Papá señaló mi chaqueta táctica, ahora guardada dentro de una bolsa.
—¿Y esa baliza? ¿Qué demonios era?
El funcionario respondió únicamente:
—Un mecanismo de emergencia autorizado.
Nada más.
No explicó cómo funcionaba.
No explicó quién había recibido la alerta.
Y yo tampoco iba a hacerlo.
Jessica comenzó a llorar.
—Mi ceremonia empieza en cuatro horas.
La miré.
Aquella frase terminó de romper algo dentro de mí.
Había estado en una cama de hospital.
Ella había visto mi sangre.
Había escuchado a una enfermera advertir que algo iba mal.

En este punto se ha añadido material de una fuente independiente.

-- ==== Sys2Proof/Machine/Damper.lean ====
section
/-! DEFINITION. Damper (ch. 19): rails and dips, the thermal throttle and trip, hold-up and Quench. -/

namespace Sys2Proof.Machine

/-- Change Damper's own state. -/
def State.updDmp (s : State) (f : DmpSt → DmpSt) : State := { s with dmp := f s.dmp }

/-! ### Rails (R506-R510) -/

/-- The levels of a rail, and the level at which it counts as back. -/
def State.warnMv (s : State) (r : Nat) : Nat := s.get (F.DMP_RAIL_LVL_WARN_MV r)
def State.resetMv (s : State) (r : Nat) : Nat := s.get (F.DMP_RAIL_LVL_RESET_MV r)
def State.railBack (s : State) (r mv : Nat) : Bool := s.warnMv r + 10 < mv

/-- A core rail (R506). -/
def coreRail (r : Nat) : Bool := 2 ≤ r && r ≤ 4

/-- A rail of the always-on group. -/
def aonRail (r : Nat) : Bool := r < 2

/-- The present voltage of a rail shows, and the lowest since the last read. -/
def State.seeRail (s : State) (r mv : Nat) : State :=
  (s.set (F.DMP_RAIL_MON_VOLT_MV r) mv).set (F.DMP_RAIL_MON_MIN_MV r) (min (s.get (F.DMP_RAIL_MON_MIN_MV r)) mv)

/-- The source of a rail's group (R508). -/
def railSrc (r : Nat) : RstSrc := if aonRail r then .powerOn else .cdSupply
def railReach (r : Nat) : Reach := if aonRail r then .powerOn else .computeDie

/-- A rail of the same group is below its reset level. -/
def State.groupDown (s : State) (r : Nat) : Bool := s.dmp.below.any (fun x => aonRail x == aonRail r)

/-- RAIL_BELOW_RESET: rail `r` has stayed below its reset level for 1 µs (R508). A dip on a core rail ends with the reset, and a Quench ends
where it stands (R524). -/
def execRailBelowReset (r mv : Nat) (s : State) : Res :=
  .next (if 9 ≤ r || s.resetMv r ≤ mv then s
  else
    let s := s.seeRail r mv
    if s.dmp.below.contains r then s
    else
      let first := !s.groupDown r
      let s := s.record 0x0203 (w1 r ++ w1 mv)
      let s := s.updDmp (fun d => { d with below := d.below ++ [r], dip := if coreRail r then none else d.dip })
      if !first then s
      else if s.qphase != 0 then (s.endQuench.takeSrc (railSrc r) (railReach r) true).takeHeld
      else s.takeSrc (railSrc r) (railReach r) true)

/-- RAIL_RESET_CLEAR: a rail that was below reset has been above warning plus hysteresis for 200 µs; its group's source ends once no rail of
it is left (R508, R577). -/
def execRailResetClear (r mv : Nat) (s : State) : Res :=
  .next (if !s.dmp.below.contains r || !s.railBack r mv then s
  else
    let s := (s.seeRail r mv).setBitOf F.DMP_STS_RAIL_WARN r false
    let s := s.updDmp (fun d => { d with below := d.below.filter (· != r) })
    if s.groupDown r then s
    else
      let s := s.releaseSrc (railSrc r)
      if aonRail r then s.updDmp (fun d => { d with cdPwrEn := true }) else s)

Y seguía pensando en flores, fotografías y invitados.
—Entonces vuelve a tu boda —dije.
El silencio fue absoluto.
Jessica me miró sorprendida.
—¿Qué?
—No necesitas estar aquí.
Mamá dio un paso adelante.
—Después hablaremos sobre tu comportamiento.
Solté una risa débil.
—No.
—Después hablaremos sobre el suyo.
Su rostro cambió.
Entonces Claire entró con otra persona.
Un administrador del hospital.
Llevaba varios documentos.
—Necesitamos aclarar algo respecto a la negativa registrada esta noche.
Papá cruzó los brazos.
—Yo firmé. Soy su padre.
El administrador lo miró fijamente.
—Su hija es adulta.
Papá perdió parte de su seguridad.
El administrador continuó explicando que estaban revisando cómo se había gestionado la situación y quién había tomado decisiones mientras mi estado empeoraba.
Mamá empezó a protestar.
Pero yo ya no escuchaba.
Porque el funcionario junto a mi cama acababa de recibir un mensaje.
Lo leyó.
Después volvió a mirarme.
—Hay otro problema.
—¿Cuál?
—Cuando verificamos tu identidad para responder a la alerta, apareció una consulta reciente sobre tu expediente restringido.
Mi cuerpo se tensó.
—¿Quién?
—Alguien intentó obtener información sobre tu destino y fecha de regreso hace nueve días.
Nueve días.
Antes de que yo apareciera inesperadamente en casa.
—¿Desde dónde?
El hombre miró hacia mi familia.
—Desde una dirección vinculada a la organización de la boda.
Jessica dejó de llorar.
Su expresión cambió tan rápido que todos lo vimos.

La miré.
—Jessica.
Ella retrocedió.
—Yo puedo explicarlo.
Entonces comprendí que mi hermana quizá no se había sorprendido al verme regresar.
Quizá su frío “Oh. Estás aquí” había significado algo completamente diferente.
El funcionario cerró la puerta.
—Eso espero.
Porque quien realizó esa consulta no estaba intentando averiguar si asistirías a una boda.
Estaba intentando descubrir exactamente cuándo volverías a casa.